Professor Robert Edwards won the Nobel Prize in Medicine in 2010.

Lab 2 Assessment

Detection of methylation by zygote staining

The effect of embryo manipulation on 5meC staining in zygotes z3332337.jpeg

Asymmetric anti-5meC staining of the male and female pronucleus after acid-pretreatment has been reported [5], [6], [20], [21] yet was not confirmed by this study. The zygotes used in past studies were commonly generated by in vitro fertilization or subjected to culture in vitro (which provides logistic advantages for the feasibility of such studies). After antigenic unmasking with acid, the smaller (female) pronucleus in zygotes produced by in vitro fertilization (Fig 7A1) and or cultured in vitro (Fig 7A3) showed more anti-5meC staining compared to those collected directly from the oviduct (Fig 7A5). After antigenic unmasking by acid and trypsin, however, high levels of anti-5meC staining were consistently observed in both pronuclei of IVF (Fig 7A2), cultured (Fig 7A4) and fresh PN5 zygotes (Fig 7A6). Analysis of metaphase zygotes showed that culture from the early zygote stage caused variable levels of anti-5meC staining to persist in acid-only treated zygotes (Fig 7B). The level of methylation was assessed further by comparing staining with anti-MBD1 and anti-5meC in fresh and cultured zygotes (Fig 7C). This analysis showed that a similarly high level of MBD1 staining was observed in PN5 cultured (Fig 7C1) and fresh (Fig 7C3) zygotes, yet 5meC staining persisted in an asymmetrical fashion in cultured (Fig 7C7) but not fresh (Fig 7C9) zygotes. After acid and trypsin unmasking the MBD1 staining was lost from both treatments (Fig 7C2,4) and resulted in a similarly high level of staining with anti-5meC in both cultured and fresh zygotes (Fig 7C8,10). No staining was detected with non-immune control antisera for either antibody (Fig 7C5,6 and C11,12). The current results show that manipulation of the early embryo interferes with the maturational changes in zygotic chromatin that results in acid-resistant antigenic masking of 5meC, and this reduced level of masking was greatest in the female pronucleus giving an artifactual appearance of asymmetric demethylation.

Reference: Li, Y., & O'Neill, C. (2012). Persistence of cytosine methylation of DNA following fertilisation in the mouse. PLoS One., 7(1), e30687. Epub 32012 Jan 30626. Copyright Li, O'Neill. This is an open-access article distributed under the terms of the Creative Commons Attribution License, which permits unrestricted use, distribution, and reproduction in any medium, provided the original author and source are credited.

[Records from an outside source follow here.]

/-- The bytes of an instruction (R39, R43, R54); none for an event or a command, which has no word. -/
def encode : Instr → Option (List Byte)
  | .cMov o => some (encodeC 0 o)
  | .cMovi o => some (encodeC 1 o)
  | .cIadd o => some (encodeC 2 o)
  | .cIaddImm o => some (encodeC 3 o)
  | .cIsub o => some (encodeC 4 o)
  | .cImul o => some (encodeC 5 o)
  | .cAnd o => some (encodeC 6 o)
  | .cOr o => some (encodeC 7 o)
  | .cXor o => some (encodeC 8 o)
  | .cShl o => some (encodeC 9 o)
  | .cShr o => some (encodeC 10 o)
  | .cFadd o => some (encodeC 11 o)
  | .cFsub o => some (encodeC 12 o)
  | .cFmul o => some (encodeC 13 o)
  | .cFmax o => some (encodeC 14 o)
  | .cBra o => some (encodeCB o)
  | .mov o => some (encodeU 0x00 0 o)
  | .not o => some (encodeU 0x00 1 o)
  | .popc o => some (encodeU 0x00 2 o)
  | .clz o => some (encodeU 0x00 3 o)
  | .ctz o => some (encodeU 0x00 4 o)
  | .brev o => some (encodeU 0x00 5 o)
  | .p2v o => some (encodeU 0x00 6 o)
  | .v2p o => some (encodeU 0x00 7 o)
  | .smov o => some (encodeU 0x00 8 o)
  | .movi o => some (encodeL 0 o)
  | .smovi o => some (encodeL 1 o)
  | .allot o => some (encodeR 0x02 o)
  | .srd o => some (encodeR 0x03 o)
  | .swr o => some (encodeR 0x04 o)
  | .iadd o => some (encodeR 0x05 o)
  | .isub o => some (encodeR 0x06 o)
  | .iadc o => some (encodeR 0x07 o)
  | .isbb o => some (encodeR 0x08 o)
  | .imul o => some (encodeR 0x09 o)
  | .imulhI32 o => some (encodeR 0x0A o)
  | .imulhN32 o => some (encodeR 0x0B o)
  | .imad o => some (encodeR 0x0C o)
  | .imadwI32 o => some (encodeR 0x0D o)
  | .imadwN32 o => some (encodeR 0x0E o)
  | .idivI32 o => some (encodeR 0x0F o)
  | .idivN32 o => some (encodeR 0x10 o)
  | .iremI32 o => some (encodeR 0x11 o)
  | .iremN32 o => some (encodeR 0x12 o)
  | .iminI32 o => some (encodeR 0x13 o)
  | .iminN32 o => some (encodeR 0x14 o)
  | .imaxI32 o => some (encodeR 0x15 o)
  | .imaxN32 o => some (encodeR 0x16 o)
  | .and o => some (encodeR 0x17 o)
  | .or o => some (encodeR 0x18 o)
  | .xor o => some (encodeR 0x19 o)
  | .andn o => some (encodeR 0x1A o)
  | .shl o => some (encodeR 0x1B o)
  | .shr o => some (encodeR 0x1C o)
  | .sar o => some (encodeR 0x1D o)
  | .rol o => some (encodeR 0x1E o)
  | .ror o => some (encodeR 0x1F o)
  | .shlImm o => some (encodeSI 0x20 0 o)
  | .shrImm o => some (encodeSI 0x20 1 o)
  | .sarImm o => some (encodeSI 0x20 2 o)
  | .rolImm o => some (encodeSI 0x20 3 o)
  | .rorImm o => some (encodeSI 0x20 4 o)
  | .fshl o => some (encodeR 0x21 o)
  | .bfe o => some (encodeR 0x22 o)
  | .bfi o => some (encodeR 0x23 o)
  | .byteperm o => some (encodeR 0x24 o)
  | .lea o => some (encodeR 0x25 o)
  | .iadd64 o => some (encodeR 0x26 o)
  | .isub64 o => some (encodeR 0x27 o)
  | .sadd o => some (encodeF8 0x28 0 o)
  | .ssub o => some (encodeF8 0x28 1 o)
  | .smul o => some (encodeF8 0x28 2 o)
  | .sand o => some (encodeF8 0x28 3 o)
  | .sor o => some (encodeF8 0x28 4 o)
  | .sxor o => some (encodeF8 0x28 5 o)
  | .sshl o => some (encodeF8 0x28 6 o)
  | .sshr o => some (encodeF8 0x28 7 o)
  | .ssetp cmp o => some (encodeF8 0x28 (16 + cmp.toNat) o)
  | .setp o => some (encodeR 0x29 o)
  | .sel o => some (encodeR 0x2A o)
  | .plop o => some (encodeR 0x2B o)
  | .idot4I8 o => some (encodeR 0x2C o)
  | .idot4N8 o => some (encodeR 0x2D o)
  | .idot4I4 o => some (encodeR 0x2E o)
  | .idot4N4 o => some (encodeR 0x2F o)
  | .fadd o => some (encodeR 0x30 o)
  | .fsub o => some (encodeR 0x31 o)
  | .fmul o => some (encodeR 0x32 o)
  | .ffma o => some (encodeR 0x33 o)
  | .fmin o => some (encodeR 0x34 o)
  | .fmax o => some (encodeR 0x35 o)
  | .fdiv o => some (encodeR 0x36 o)
  | .fsqrt o => some (encodeU 0x37 0 o)
  | .frcp o => some (encodeU 0x37 1 o)
  | .frsq o => some (encodeU 0x37 2 o)
  | .fex2 o => some (encodeU 0x37 3 o)
  | .flg2 o => some (encodeU 0x37 4 o)
  | .fsin o => some (encodeU 0x37 5 o)
  | .fcos o => some (encodeU 0x37 6 o)
  | .ftanh o => some (encodeU 0x37 7 o)
  | .frnd o => some (encodeU 0x37 8 o)
  | .fclass o => some (encodeU 0x37 9 o)
  | .fsetp o => some (encodeR 0x38 o)
  | .fscale o => some (encodeR 0x39 o)
  | .frexp o => some (encodeR 0x3A o)
  | .dadd o => some (encodeR 0x3C o)
  | .dsub o => some (encodeR 0x3D o)
  | .dmul o => some (encodeR 0x3E o)
  | .dfma o => some (encodeR 0x3F o)
  | .dmin o => some (encodeR 0x40 o)
  | .dmax o => some (encodeR 0x41 o)
  | .ddiv o => some (encodeR 0x42 o)
  | .dsqrt o => some (encodeU 0x43 0 o)
  | .drcp o => some (encodeU 0x43 1 o)
  | .drnd o => some (encodeU 0x43 8 o)
  | .dsetp o => some (encodeR 0x44 o)
  | .pkaddF16 o => some (encodeR 0x48 o)
  | .pkaddBf16 o => some (encodeR 0x49 o)
  | .pkmulF16 o => some (encodeR 0x4A o)
  | .pkmulBf16 o => some (encodeR 0x4B o)
  | .pkfmaF16 o => some (encodeR 0x4C o)
  | .pkfmaBf16 o => some (encodeR 0x4D o)
  | .pkminF16 o => some (encodeR 0x4E o)
  | .pkminBf16 o => some (encodeR 0x4F o)
  | .pkmaxF16 o => some (encodeR 0x50 o)
  | .pkmaxBf16 o => some (encodeR 0x51 o)
  | .pksetpF16 o => some (encodeR 0x52 o)
  | .pksetpBf16 o => some (encodeR 0x53 o)
  | .cvt o => some (encodeT 0x54 o)
  | .pack o => some (encodeT 0x55 o)
  | .unpk o => some (encodeT 0x56 o)
  | .mxq o => some (encodeT 0x57 o)
  | .mxdq o => some (encodeT 0x58 o)
  | .fenv o => some (encodeR 0x59 o)
  | .fflg o => some (encodeR 0x5A o)
  | .kmov o => some (encodeR 0x60 o)
  | .kop o => some (encodeR 0x61 o)
  | .kpop o => some (encodeR 0x62 o)
  | .join o => some (encodeR 0x63 o)
  | .leave o => some (encodeR 0x64 o)
  | .waitk o => some (encodeR 0x65 o)
  | .vote o => some (encodeR 0x66 o)
  | .shfl o => some (encodeR 0x67 o)
  | .redux o => some (encodeR 0x68 o)
  | .matchLanes o => some (encodeR 0x69 o)
  | .scan o => some (encodeR 0x6A o)
  | .elect o => some (encodeR 0x6B o)
  | .bra o => some (encodeJ 0x70 o)
  | .brc o => some (encodeJ 0x71 o)
  | .jmp o => some (encodeR 0x72 o)
  | .call o => some (encodeJ 0x73 o)
  | .calli o => some (encodeR 0x74 o)
  | .ret o => some (encodeZ 0x75 o)
  | .exit o => some (encodeZ 0x76 o)
  | .region => some (encodeBase 0x77 0 none)
  | .yield o => some (encodeZ 0x78 o)
  | .nop => some (encodeBase 0x79 0 none)
  | .sleep o => some (encodeI 0x7A o)
  | .ldN8 o => some (encodeI 0x80 o)
  | .ldI8 o => some (encodeI 0x81 o)
  | .ldN16 o => some (encodeI 0x82 o)
  | .ldI16 o => some (encodeI 0x83 o)
  | .ldB32 o => some (encodeI 0x84 o)
  | .ldB64 o => some (encodeI 0x85 o)
  | .ldB128 o => some (encodeI 0x86 o)
  | .stB8 o => some (encodeI 0x87 o)
  | .stB16 o => some (encodeI 0x88 o)
  | .stB32 o => some (encodeI 0x89 o)
  | .stB64 o => some (encodeI 0x8A o)
  | .stB128 o => some (encodeI 0x8B o)
  | .ldp o => some (encodeI 0x8C o)
  | .stp o => some (encodeI 0x8D o)
  | .pref o => some (encodeI 0x8E o)
  | .cctlIi o => some (encodeR 0x8F o)
  | .cctlWb o => some (encodeR 0x8F o)
  | .cctlInv o => some (encodeR 0x8F o)
  | .cctlWbAll o => some (encodeR 0x8F o)
  | .cctlInvAll o => some (encodeR 0x8F o)
  | .cctlRodrop o => some (encodeR 0x8F o)
  | .fenceAr o => some (encodeR 0x90 o)
  | .fenceAcq o => some (encodeR 0x90 o)
  | .fenceRel o => some (encodeR 0x90 o)
  | .fenceSc o => some (encodeR 0x90 o)
  | .atomB32 o => some (encodeR 0x91 o)
  | .atomB64 o => some (encodeR 0x92 o)
  | .casB32 o => some (encodeR 0x93 o)
  | .casB64 o => some (encodeR 0x94 o)
  | .ldacqB32 o => some (encodeI 0x95 o)
  | .ldacqB64 o => some (encodeI 0x96 o)
  | .strelB32 o => some (encodeI 0x97 o)
  | .strelB64 o => some (encodeI 0x98 o)
  | .drainst o => some (encodeZ 0x99 o)
  | .pgreq o => some (encodeR 0xA0 o)
  | .pghint o => some (encodeR 0xA1 o)
  | .ldtB32 o => some (encodeI 0xA2 o)
  | .ldtB128 o => some (encodeI 0xA3 o)
  | .sttB32 o => some (encodeI 0xA4 o)
  | .sttB128 o => some (encodeI 0xA5 o)
  | .tzero o => some (encodeR 0xA6 o)
  | .syncarm o => some (encodeR 0xA7 o)
  | .syncwait o => some (encodeR 0xA8 o)
  | .acopy o => some (encodeR 0xA9 o)
  | .acopyQuant o => some (encodeR 0xA9 o)
  | .agath o => some (encodeR 0xAA o)
  | .ascat o => some (encodeR 0xAB o)
  | .acoll o => some (encodeR 0xAC o)
  | .adigest o => some (encodeR 0xAD o)
  | .await o => some (encodeR 0xAE o)
  | .acancel o => some (encodeR 0xAF o)
  | .mma o => some (encodeR 0xB0 o)
  | .mmasp o => some (encodeR 0xB1 o)
  | .accz o => some (encodeR 0xB2 o)
  | .accld o => some (encodeR 0xB3 o)
  | .accst o => some (encodeR 0xB4 o)
  | .accrd o => some (encodeR 0xB5 o)
  | .accwr o => some (encodeR 0xB6 o)
  | .mmaflg o => some (encodeR 0xB7 o)
  | .monset o => some (encodeR 0xB8 o)
  | .trxchk o => some (encodeR 0xB9 o)
  | .trxesc o => some (encodeZ 0xBA o)
  | .trav o => some (encodeR 0xC0 o)
  | .travst o => some (encodeR 0xC1 o)
  | .barinit o => some (encodeR 0xC8 o)
  | .bararr o => some (encodeR 0xC9 o)
  | .barwait o => some (encodeR 0xCA o)
  | .bar o => some (encodeR 0xCB o)
  | .tkwait o => some (encodeR 0xCC o)
  | .tkpass o => some (encodeR 0xCD o)
  | .spawn o => some (encodeR 0xCE o)
  | .wret o => some (encodeR 0xCF o)
  | .mwait o => some (encodeR 0xD0 o)
  | .red o => some (encodeR 0xD1 o)
  | .redfl o => some (encodeR 0xD2 o)
  | .redarm o => some (encodeR 0xD3 o)
  | .ownset o => some (encodeR 0xD4 o)
  | .launch o => some (encodeR 0xD8 o)
  | .trap o => some (encodeI 0xD9 o)
  | .bkpt => some (encodeBase 0xDA 0 none)
  | .tret => some (encodeBase 0xDB 0 none)
  | .killg o => some (encodeZ 0xDC o)
  | .killb o => some (encodeZ 0xDD o)
  | .fltrd o => some (encodeR 0xDE o)
  | .waitkRelease => none
  | .memberWaitComplete => none
  | .unsatisfiableWait => none
  | .sleepEnd => none
  | .syncwaitComplete => none
  | .collectiveRound => none
  | .awaitComplete => none
  | .syncWordArrival => none
  | .engineCompletionUpdate => none
  | .matrixOpComplete => none
  | .ladderAbort => none
  | .ladderCommit => none
  | .shadowStallResolve => none
  | .traverseComplete => none
  | .barrierArrive => none
  | .barwaitComplete => none
  | .tkwaitComplete => none
  | .mwaitWake => none
  | .updateLineFire => none
  | .impreciseFaultDelivery => none
  | .loadResponse => none
  | .storeCheckResponse => none
  | .leaseWriteback => none
  | .writebackAccept => none
  | .leaseExpiry => none
  | .translationChangeComplete => none
  | .pageMoveComplete => none
  | .settledExpiry => none
  | .hotInterval => none
  | .scrubUncorrectable => none
  | .swapTrigger => none
  | .swapout => none
  | .dispatchDecision => none
  | .launchAccept => none
  | .launchComplete => none
  | .budgetPeriod => none
  | .wdogExpire => none
  | .preemptDone => none
  | .logReadIndexWrite => none
  | .queueTailWrite => none
  | .registerWrite => none
  | .partSet => none
  | .partFree => none
  | .qCreate => none
  | .qConfig => none
  | .qEnable => none
  | .qHalt => none
  | .qDestroy => none
  | .budgetSet => none
  | .budgetRead => none
  | .partParam => none
  | .preempt => none
  | .reopen => none
  | .drain => none
  | .kick => none
  | .xlate => none
  | .migrate => none
  | .commCreate => none
  | .commFree => none
  | .gazClear => none
  | .evlogSet => none
  | .replicaSet => none
  | .evlogStat => none
  | .podSet => none
  | .aclSet => none
  | .pwrState => none
  | .pwrCap => none
  | .eccRead => none
  | .selftest => none
  | .fwLoad => none
  | .attest => none
  | .netSet => none
  | .replicaCompare => none
  | .dbgen => none
  | .brk => none
  | .halt => none
  | .haltb => none
  | .resume => none
  | .step => none
  | .dbgRd => none
  | .dbgWr => none
  | .addressBreakpointHalt => none
  | .hostCxlMemAccess => none
  | .hostSnoop => none
  | .hostAtomicop => none
  | .podRemoteAccess => none
  | .linkDown => none
  | .deviceUnreachable => none
  | .netAckTimeout => none
  | .standbyWake => none
  | .powerOn => none
  | .portReturn => none
  | .powerOff => none
  | .arithmeticClockStep => none
  | .coreReservation => none
  | .flitReplay => none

Identify a Protein Associated with Implantation

A protein associated implantation is Proprotein 6 Convertase (PC6), a serine protease. It is involved in endometrial receptivity and is integral for cellular remodelling by cleavage of scaffolding protein ezrin-radixin-moesin binding phosphoprotein 50 (EBP50). Cleavage event allows for the ezrin protein to integrate the actin cytoskeleton and the plasma membrane, increasing chances of binding and therefore implantation. Knockout mice were used to down-regulate PC6 and results in failure of cleavage of EBP50 and therefore a decrease of healthy embryo implantation when compared to the wild type mice.

LAB 3 Assessment

1. Identify the difference between "gestational age" and "post-fertilisation age" and explain why clinically "gestational age" is used in describing human development.

The "gestational age" is any time between conception and birth, typically measured from the woman's last menstrual period until the current time. Whereas, "post-fertilisational age" is specifically the time after the ovum is fertilised.

"Gestational age" is used to in describing human development because it is measures pregnancy in weeks, as a pregnancy typically lasts 38-42 weeks.

2. Identify using histological descriptions at least 3 different types of tissues formed from somites.

Somites which develop from the paraxial mesoderm, give rise to 3 different types of tissues: dermatome, myotome and sclerotome tissues.

Dorsolaterally there is the: Dermatome which forms the dermis and and contributing fibroblasts, & Myotome which forms the myoblasts (primordial muscle cells).

Ventromedially there is the: Sclerotome which forms the vertebrae and the ribs.